HISTORY, CURRENT ILLNESS AND PHYSICAL EXAMINATION
85-year-old man, with fasting hyperglycaemia as the only history of interest. Active and independent. He had been admitted a year earlier to the geriatric ward for a first episode of heart failure in the context of lower respiratory tract infection.
Clinical evolution was favourable with diuretics and empirical antibiotic therapy. Although he was in sinus rhythm on admission, shortly afterwards he developed atrial fibrillation with slightly elevated ventricular response. An echocardiogram (ECG) was performed with findings of severe ventricular hypertrophy, biauricular dilatation and restrictive diastolic pattern, compatible with infiltrative myocardial disease. He was discharged six days later with acenocoumarol, torasemide 20 mg and bisoprolol 2.5 mg, pending completion of the outpatient study.

COMPLEMENTARY TESTS
ECG: atrial fibrillation with mean ventricular response of 60 bpm, low voltage in limb leads and pseudoinfarction pattern with QS in V1-V2.
ANALYTICS: amino-terminal pro-brain natriuretic peptide (NT-proBNP) fraction: 4,175 pg/ml, ultra-sensitive troponin T: 65 ng/l. The rest was normal, including haemogram, glycaemia, renal function, liver function, thyroid hormones, ions, lipids and iron study. The protein study was normal, with proteinogram, serum/urine immunofixation and light chains.
Control echocardiogram: non-dilated left ventricle, with severe concentric hypertrophy of granular pattern, maximum thickness of the basal septum 28 mm, left ventricular ejection fraction (LVEF) 45-50%. Severe diastolic dysfunction with restrictive pattern and estimated pulmonary capillary pressure of 30 mmHg. Moderate biauricular dilatation.
Hypertrophic right ventricle. Thickened mitral valve, with mild insufficiency. Estimated systolic pulmonary pressure 43 mmHg. Mild pericardial effusion.
ABDOMINAL ECOGRAPHY: mild hepatomegaly, without other pathological findings.
HOLTER ECG: atrial fibrillation with an average heart rate (HR) of 65 bpm.
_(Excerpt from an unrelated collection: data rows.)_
-- ==== Sys2Proof/Laws/PerInstr.lean ====
section
/-! SUPPORT. A statement per constructor: the encoded header of every instruction has the pattern of its own row
(30_encoding.md R95). -/

namespace Sys2Proof.Laws

/-- A header's field `opc` is in bits 31..24, `sel` in 23..16, `imm16` in 15..0 (R91): masking the free bits of a row
away leaves the fixed ones. -/
theorem header_toNat (opc sel : BitVec 8) (imm : BitVec 16) :
    (header opc sel imm).toNat = opc.toNat * 2 ^ 24 + sel.toNat * 2 ^ 16 + imm.toNat := by
  have hs := sel.isLt
  have hi := imm.isLt
  simp only [header, BitVec.toNat_append]
  rw [← Nat.shiftLeft_add_eq_or_of_lt hs, ← Nat.shiftLeft_add_eq_or_of_lt hi, Nat.shiftLeft_eq, Nat.shiftLeft_eq]
  omega

theorem opcOf_header (opc sel : BitVec 8) (imm : BitVec 16) : opcOf (header opc sel imm) = opc := by
  have h := header_toNat opc sel imm
  have hs := sel.isLt
  have hi := imm.isLt
  have ho := opc.isLt
  apply BitVec.eq_of_toNat_eq
  simp only [opcOf, BitVec.extractLsb'_toNat, h, Nat.shiftRight_eq_div_pow]
  omega

theorem selOf_header (opc sel : BitVec 8) (imm : BitVec 16) : selOf (header opc sel imm) = sel := by
  have h := header_toNat opc sel imm
  have hs := sel.isLt
  have hi := imm.isLt
  have ho := opc.isLt
  apply BitVec.eq_of_toNat_eq
  simp only [selOf, BitVec.extractLsb'_toNat, h, Nat.shiftRight_eq_div_pow]
  omega

theorem immOf_header (opc sel : BitVec 8) (imm : BitVec 16) : immOf (header opc sel imm) = imm := by
  have h := header_toNat opc sel imm
  have hs := sel.isLt
  have hi := imm.isLt
  have ho := opc.isLt
  apply BitVec.eq_of_toNat_eq
  simp only [immOf, BitVec.extractLsb'_toNat, h, Nat.shiftRight_eq_div_pow]
  omega

/-- A bit of a header, by its field (R91). -/
theorem getLsbD_header (opc sel : BitVec 8) (imm : BitVec 16) (j : Nat) :
    (header opc sel imm).getLsbD j =
      if j < 16 then imm.getLsbD j else if j < 24 then sel.getLsbD (j - 16) else opc.getLsbD (j - 24) := by
  simp only [header, BitVec.getLsbD_append]
  by_cases h1 : j < 16
  · simp [h1]
  · by_cases h2 : j < 24
    · simp [h1, h2, show j - 16 < 8 by omega]
    · simp [h1, h2, show ¬ j - 16 < 8 by omega, show j - 16 - 8 = j - 24 by omega]

theorem bit_maskSel : ∀ j, j < 32 → (0xFF00FFFF#32 : Word).getLsbD j = decide (j < 16 ∨ 24 ≤ j) := by decide

theorem bit_maskCsr : ∀ j, j < 32 → (0xFFFFF000#32 : Word).getLsbD j = decide (12 ≤ j) := by decide

theorem bit_maskAddr : ∀ j, j < 32 → (0xFFFFFF00#32 : Word).getLsbD j = decide (8 ≤ j) := by decide

/-- Masking the `sel` field away leaves `opc` and `imm16`. -/
theorem header_mask_sel (opc sel : BitVec 8) (imm : BitVec 16) :
    header opc sel imm &&& 0xFF00FFFF#32 = header opc 0 imm := by
  apply BitVec.eq_of_getLsbD_eq
  intro j hj
  rw [BitVec.getLsbD_and, getLsbD_header, getLsbD_header, bit_maskSel j hj]
  by_cases h1 : j < 16
  · simp [h1]
  · by_cases h2 : j < 24
    · simp [h1, h2, show ¬ 24 ≤ j by omega]
    · simp [h1, h2, show 24 ≤ j by omega]

/-- Masking the low twelve bits away. -/
theorem header_mask_csr (opc : BitVec 8) (csr : BitVec 12) :
    header opc 0 (csr.setWidth 16) &&& 0xFFFFF000#32 = header opc 0 0 := by
  apply BitVec.eq_of_getLsbD_eq
  intro j hj
  rw [BitVec.getLsbD_and, getLsbD_header, getLsbD_header, bit_maskCsr j hj]
  by_cases h1 : j < 12
  · simp [show j < 16 by omega, show ¬ 12 ≤ j by omega]
  · by_cases h2 : j < 16
    · simp [h2, BitVec.getLsbD_of_ge csr j (by omega)]
    · simp [h2, show 12 ≤ j by omega]

/-- Masking the low eight bits away. -/
theorem header_mask_addr (opc : BitVec 8) (addr : Byte) :
    header opc 0 (addr.setWidth 16) &&& 0xFFFFFF00#32 = header opc 0 0 := by
  apply BitVec.eq_of_getLsbD_eq
  intro j hj
  rw [BitVec.getLsbD_and, getLsbD_header, getLsbD_header, bit_maskAddr j hj]
  by_cases h1 : j < 8
  · simp [show j < 16 by omega, show ¬ 8 ≤ j by omega]
  · by_cases h2 : j < 16
    · simp [h2, BitVec.getLsbD_of_ge addr j (by omega)]
    · simp [h2, show 8 ≤ j by omega]

namespace RowOfEncoding

/-- The encoded header has the pattern of the instruction's own row. -/
def Statement (i : Instr) : Prop := i.row.matchesWord (encode i).w0 = true

theorem sysCsrr (csr : BitVec 12) : Statement (.sysCsrr csr) := by
  simp only [Statement, Row.matchesWord, Instr.row, encode, header_mask_csr]; decide

theorem sysCsrw (csr : BitVec 12) (value : Word) : Statement (.sysCsrw csr value) := by
  simp only [Statement, Row.matchesWord, Instr.row, encode, header_mask_csr]; decide

theorem rbInit (sel : BitVec 8) (base size : Word) : Statement (.rbInit sel base size) := by
  simp only [Statement, Row.matchesWord, Instr.row, encode, header_mask_sel]; decide

theorem rbPush (sel : BitVec 8) (byte : Byte) : Statement (.rbPush sel byte) := by
  simp only [Statement, Row.matchesWord, Instr.row, encode, header_mask_sel]; decide

theorem rbPop (sel : BitVec 8) : Statement (.rbPop sel) := by
  simp only [Statement, Row.matchesWord, Instr.row, encode, header_mask_sel]; decide

theorem rbIsEmpty (sel : BitVec 8) : Statement (.rbIsEmpty sel) := by
  simp only [Statement, Row.matchesWord, Instr.row, encode, header_mask_sel]; decide

theorem rbIsFull (sel : BitVec 8) : Statement (.rbIsFull sel) := by
  simp only [Statement, Row.matchesWord, Instr.row, encode, header_mask_sel]; decide

theorem brcSafeWrite (addr : Byte) (data length : Word) : Statement (.brcSafeWrite addr data length) := by
  simp only [Statement, Row.matchesWord, Instr.row, encode, header_mask_addr]; decide

theorem brcRecover : Statement .brcRecover := by unfold Statement; decide

theorem dibInit : Statement .dibInit := by unfold Statement; decide

theorem dibSend (data length : Word) : Statement (.dibSend data length) :=
  (by decide : decide (header 0x31 0 0 &&& 0xFFFFFFFF#32 = 0x31000000#32) = true)

theorem dibRead (output maxLen : Word) : Statement (.dibRead output maxLen) :=
  (by decide : decide (header 0x32 0 0 &&& 0xFFFFFFFF#32 = 0x32000000#32) = true)

theorem cdFeed (byte : Byte) : Statement (.cdFeed byte) :=
  (by decide : decide (header 0x40 0 0 &&& 0xFFFFFFFF#32 = 0x40000000#32) = true)

end RowOfEncoding

end Sys2Proof.Laws
end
Minimum HR of 35 bpm during nocturnal rest and maximum of 120 bpm during physical exercise.
Nonsignificant pauses predominantly at night (the longest lasting 2 seconds).
Isolated ventricular extrasystoles, infrequent.
Abdominal fat and salivary gland biopsies: negative for amyloid material.
CARDIAC MRI: left ventricle with marked diffuse concentric thickening, mild systolic dysfunction. Mild dilatation of both atria.
Diffuse parietal late enhancement in all four chambers. Mild pleural effusion, no pericardial effusion.
GRAMMAGRAPHY technetium-diphostat (99mTc-DPD): intense biventricular tracer uptake, grade 2.
GENETIC STUDY by Sanger sequencing of the TTR gene: negative.

CLINICAL EVOLUTION
During follow-up, the patient has remained stable, with no new admissions or visits to the emergency room for heart failure. He currently reports dyspnoea on moderate exertion, asthenia, two-pillow orthopnoea and mild malleolar oedema, predominantly in the evening. Blood pressure is usually low and there are episodes of non-syncopal dizziness with orthostatic features.
In terms of treatment, acenocoumarol has been replaced by a direct-acting anticoagulant due to poor control of the international normalised ratio (INR), with time in therapeutic range below 30%. Bisoprolol has been withdrawn due to relatively slow heart rate (50-60 bpm) and hypotension (90/60 mmHg). Current medical treatment is rivaroxaban 15 mg, torasemide 10 mg and spironolactone 25 mg, with a flexible diuretic regimen.

DIAGNOSIS
Congestive heart failure with mildly depressed ejection fraction, New York Heart Association (NYHA) functional class II.
Restrictive cardiomyopathy due to TTR-wild type amyloidosis, with severe biventricular hypertrophy and severe diastolic dysfunction.
Permanent atrial fibrillation, with controlled ventricular response. High cardioembolic risk, anticoagulated.